Although South America's population has a diverse ethnic heritage, its principal elements are the Native Americans and the descendants of Spaniards, Portuguese, and African blacks. The racial spectrum produced by mixing the various groups is broad. Most evident in South America are the mestizos, people of Iberian and Native American ancestry; people of mixed Iberian and black ancestry are less numerous, and the number of people of mixed Native American and black ancestry is smaller yet. The Native Americans are most numerous in the highlands of the central Andean republics. People of Spanish descent are relatively more numerous in Argentina and Uruguay than elsewhere. In Brazil, the Portuguese are the predominant Iberian element, and the black and mulatto groups are more numerous than in any other South American country. In the Guianas and coastal Colombia and Ecuador, the number of blacks is also large.

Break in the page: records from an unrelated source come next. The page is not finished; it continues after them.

-- ==== Sys2Proof/Machine/ExecLinks.lean ====
section
/-! DEFINITION. The meanings of the commands: Bridge links. -/
namespace Sys2Proof.Machine

/-- BL_TRAIN: EN = 1, or TRAIN = 1 (R308). -/
def execBlTrain (dt : Nat) (acc : Master) (l : Fin 16) (v : Word) (s : State) : Out :=
  s.actE dt (fun t => t.busWrite acc .b32 (F.BL_CTRL_EN.addr l 0) (setB v 3))

/-- BL_DISABLE: EN = 0 (R308). -/
def execBlDisable (dt : Nat) (acc : Master) (l : Fin 16) (v : Word) (s : State) : Out :=
  s.actE dt (fun t => t.busWrite acc .b32 (F.BL_CTRL_EN.addr l 0) (clrB v 1))

/-- BL_CLRFLT: A write of 1 to CLRFLT (R319). -/
def execBlClrflt (dt : Nat) (acc : Master) (l : Fin 16) (v : Word) (s : State) : Out :=
  s.actE dt (fun t => t.busWrite acc .b32 (F.BL_CTRL_EN.addr l 0) (setB v 8))

/-- BL_ALIGNED: 64 valid IDLE sets (R308). -/
def execBlAligned (dt : Nat) (l : Fin 16) (s : State) : Out :=
  s.act dt (fun t => t.blAligned l)

/-- PING: A latency PING (R308). -/
def execPing (dt : Nat) (l : Fin 16) (s : State) : Out :=
  s.act dt (fun t => t.blPing l)

/-- PONG: A PONG, and the instant of its leading edge in unit intervals (R309). -/
def execPong (dt : Nat) (l : Fin 16) (tag : BitVec 8) (ui : Nat) (s : State) : Out :=
  s.act dt (fun t => t.blPong l tag.toNat ui)

/-- BL_MEASURE_END: The end of MEASURE (R308). -/
def execBlMeasureEnd (dt : Nat) (l : Fin 16) (s : State) : Out :=
  s.act dt (fun t => t.blMeasureEnd l)

/-- SYNC_LAUNCH: A SYNC is launched (R312). -/
def execSyncLaunch (dt : Nat) (l : Fin 16) (s : State) : Out :=
  s.act dt (fun t => t.blSync l)

/-- UPSTREAM_FRAME: An upstream frame: its code groups from SOF on, and the running disparity before them (R302, R306, R315, R318). -/
def execUpstreamFrame (dt : Nat) (l : Fin 16) (gs : List (BitVec 10)) (rd : Bool) (s : State) : Out :=
  s.act dt (fun t => t.blUpstream l gs rd)

/-- BL_CODE_ERROR_BURST: Code groups outside a frame, and the running disparity before them (R302, R318). -/
def execBlCodeErrorBurst (dt : Nat) (l : Fin 16) (gs : List (BitVec 10)) (rd : Bool) (s : State) : Out :=
  s.act dt (fun t => t.blErrors l gs rd)

end Sys2Proof.Machine
end

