-- ==== Sys2Proof/Machine/ExecMotion.lean ====
section
/-! DEFINITION. The meanings of the commands: headstock, loops and CMD and Sill inputs. -/
namespace Sys2Proof.Machine

/-- NONE: The axis command NONE (R187, R191). -/
def execAxNone (dt : Nat) (acc : Master) (n : Fin 64) (s : State) : Out :=
  s.actE dt (fun t => t.busWrite acc .b32 (F.AX_CMD_OP.addr n 0) 0)

/-- SYNC: The axis command SYNC (R190). -/
def execAxSync (dt : Nat) (acc : Master) (n : Fin 64) (s : State) : Out :=
  s.actE dt (fun t => t.busWrite acc .b32 (F.AX_CMD_OP.addr n 0) 1)

/-- MOVE: The axis command MOVE (R192). -/
def execAxMove (dt : Nat) (acc : Master) (n : Fin 64) (s : State) : Out :=
  s.actE dt (fun t => t.busWrite acc .b32 (F.AX_CMD_OP.addr n 0) 2)

/-- JOG: The axis command JOG (R197). -/
def execAxJog (dt : Nat) (acc : Master) (n : Fin 64) (s : State) : Out :=
  s.actE dt (fun t => t.busWrite acc .b32 (F.AX_CMD_OP.addr n 0) 3)

/-- EXT: The axis command EXT (R198). -/
def execAxExt (dt : Nat) (acc : Master) (n : Fin 64) (s : State) : Out :=
  s.actE dt (fun t => t.busWrite acc .b32 (F.AX_CMD_OP.addr n 0) 4)

/-- GEAR: The axis command GEAR (R201). -/
def execAxGear (dt : Nat) (acc : Master) (n : Fin 64) (s : State) : Out :=
  s.actE dt (fun t => t.busWrite acc .b32 (F.AX_CMD_OP.addr n 0) 5)

/-- CAM: The axis command CAM (R209). -/
def execAxCam (dt : Nat) (acc : Master) (n : Fin 64) (s : State) : Out :=
  s.actE dt (fun t => t.busWrite acc .b32 (F.AX_CMD_OP.addr n 0) 6)

/-- GROUP: The axis command GROUP (R217). -/
def execAxGroup (dt : Nat) (acc : Master) (n : Fin 64) (s : State) : Out :=
  s.actE dt (fun t => t.busWrite acc .b32 (F.AX_CMD_OP.addr n 0) 7)

/-- STOP: The axis command STOP (R191). -/
def execAxStop (dt : Nat) (acc : Master) (n : Fin 64) (s : State) : Out :=
  s.actE dt (fun t => t.busWrite acc .b32 (F.AX_CMD_OP.addr n 0) 8)

/-- QSTOP: The axis command QSTOP (R191). -/
def execAxQstop (dt : Nat) (acc : Master) (n : Fin 64) (s : State) : Out :=
  s.actE dt (fun t => t.busWrite acc .b32 (F.AX_CMD_OP.addr n 0) 9)

/-- DISENGAGE: The axis command DISENGAGE (R204). -/
def execAxDisengage (dt : Nat) (acc : Master) (n : Fin 64) (s : State) : Out :=
  s.actE dt (fun t => t.busWrite acc .b32 (F.AX_CMD_OP.addr n 0) 10)

/-- SHIFT: A write to SHIFT_HI (R214). -/
def execAxShift (dt : Nat) (acc : Master) (n : Fin 64) (v : Word) (s : State) : Out :=
  s.actE dt (fun t => t.busWrite acc .b32 (F.AX_SHIFT.addr n 0 + 4) (v.toNat))

/-- PUSH: A write of 1 to GRP.PUSH (R216). -/
def execGrpPush (dt : Nat) (acc : Master) (n : Fin 64) (s : State) : Out :=
  s.actE dt (fun t => t.busWrite acc .b32 (F.AX_GRP_PUSH.addr n 0) 1)

/-- GRP_STOP: A write of 1 to GRP.CTRL.STOP (R219). -/
def execGrpStop (dt : Nat) (acc : Master) (n : Fin 64) (s : State) : Out :=
  s.actE dt (fun t => t.busWrite acc .b32 (F.AX_GRP_CTRL_STOP.addr n 0) 1)

/-- LOOP_ENABLE: A write of 1 to LOOP_CTRL.EN (R234). -/
def execLoopEnable (dt : Nat) (acc : Master) (n : Fin 64) (v : Word) (s : State) : Out :=
  s.actE dt (fun t => t.busWrite acc .b32 (F.AX_LOOP_CTRL_EN.addr n 0) (setB v 1))

/-- LOOP_DISABLE: A write of 0 to LOOP_CTRL.EN (R236). -/
def execLoopDisable (dt : Nat) (acc : Master) (n : Fin 64) (v : Word) (s : State) : Out :=
  s.actE dt (fun t => t.busWrite acc .b32 (F.AX_LOOP_CTRL_EN.addr n 0) (clrB v 1))

/-- RESETI: A write of 1 to RESETI (R229). -/
def execLoopResetI (dt : Nat) (acc : Master) (n : Fin 64) (v : Word) (s : State) : Out :=
  s.actE dt (fun t => t.busWrite acc .b32 (F.AX_LOOP_CTRL_EN.addr n 0) (setB v 2))

/-- CLRPK: A write of 1 to CLRPK (R237). -/
def execLoopClrPk (dt : Nat) (acc : Master) (n : Fin 64) (v : Word) (s : State) : Out :=
  s.actE dt (fun t => t.busWrite acc .b32 (F.AX_LOOP_CTRL_EN.addr n 0) (setB v 4))

/-- FILTER_RAW_COMMIT: A write to A2 (R233). -/
def execFilterRawCommit (dt : Nat) (acc : Master) (n : Fin 64) (f : Fin 3) (v : Word) (s : State) : Out :=
  s.actE dt (fun t => t.busWrite acc .b32 (F.AX_FILT_A2.addr n f) (v.toNat))

/-- AXIS_FAULT_CLEAR: A write of ones to FAULT (R247). -/
def execAxisFaultClear (dt : Nat) (acc : Master) (n : Fin 64) (v : Word) (s : State) : Out :=
  s.actE dt (fun t => t.busWrite acc .b32 (F.AX_FAULT_CAUSE.addr n 0) (v.toNat))

/-- CMD_DUTY_EDGE: A sample of a CMD input, its raw levels newest first in bit 0, and the direction ball: in duty mode a rising edge measures (R251). -/
def execCmdDutyEdge (dt : Nat) (k : Fin 8) (raw : BitVec 16) (pair : Bool) (s : State) : Out :=
  s.act dt (fun t => t.cmdSample k raw pair)

/-- CMD_FREQ_EDGE: A sample of a CMD input, its raw levels newest first in bit 0, and the direction ball: in frequency mode a rising edge measures (R252). -/
def execCmdFreqEdge (dt : Nat) (k : Fin 8) (raw : BitVec 16) (pair : Bool) (s : State) : Out :=
  s.act dt (fun t => t.cmdSample k raw pair)

/-- CMD_LOSS: No measurement for TMO (R255). -/
def execCmdLoss (dt : Nat) (k : Fin 8) (s : State) : Out :=
  s.act dt (fun t => t.cmdLoss k)

/-- SILL_RESULT: A Sill conversion completes (R256, R258). -/
def execSillResult (dt : Nat) (code : BitVec 16) (s : State) : Out :=
  s.act dt (fun t => t.sillNext code.toNat)

end Sys2Proof.Machine
end

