-- ==== Sys2Proof/Machine/Dispatch.lean ====
section
/-! DEFINITION. The meaning of each command. -/
namespace Sys2Proof.Machine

The steady but relatively modest flow of Iberians into South America during the colonial era and in the century and a half since independence was augmented between the late 19th century and 1930 by the entry of several million Italians, chiefly into Argentina, Brazil, and Uruguay. Smaller numbers of Germans, Poles, and other European nationals also arrived. Although many of the new European immigrants were engaged in rural labor and tenant farming in Argentina and Brazil, many Germans and Italians and fewer other Europeans established agricultural colonies. German colonists, for example, settled in south central Chile. Other new immigrants gravitated toward the cities, where they contributed substantially to the workforce and entrepreneurial sectors. Several non-European groups, such as Syrians and Lebanese, settled in large numbers also. The greatest numbers of Asian immigrants during the late 19th century came from India, Indonesia, and China; most of these entered British Guiana and Dutch Guiana as indentured laborers after the abolition of slavery. Particularly since 1900, however, appreciable numbers of Japanese have settled in southeastern Brazil. Japanese settlements also exist in Paraguay, Bolivia, and northern and northeastern Brazil.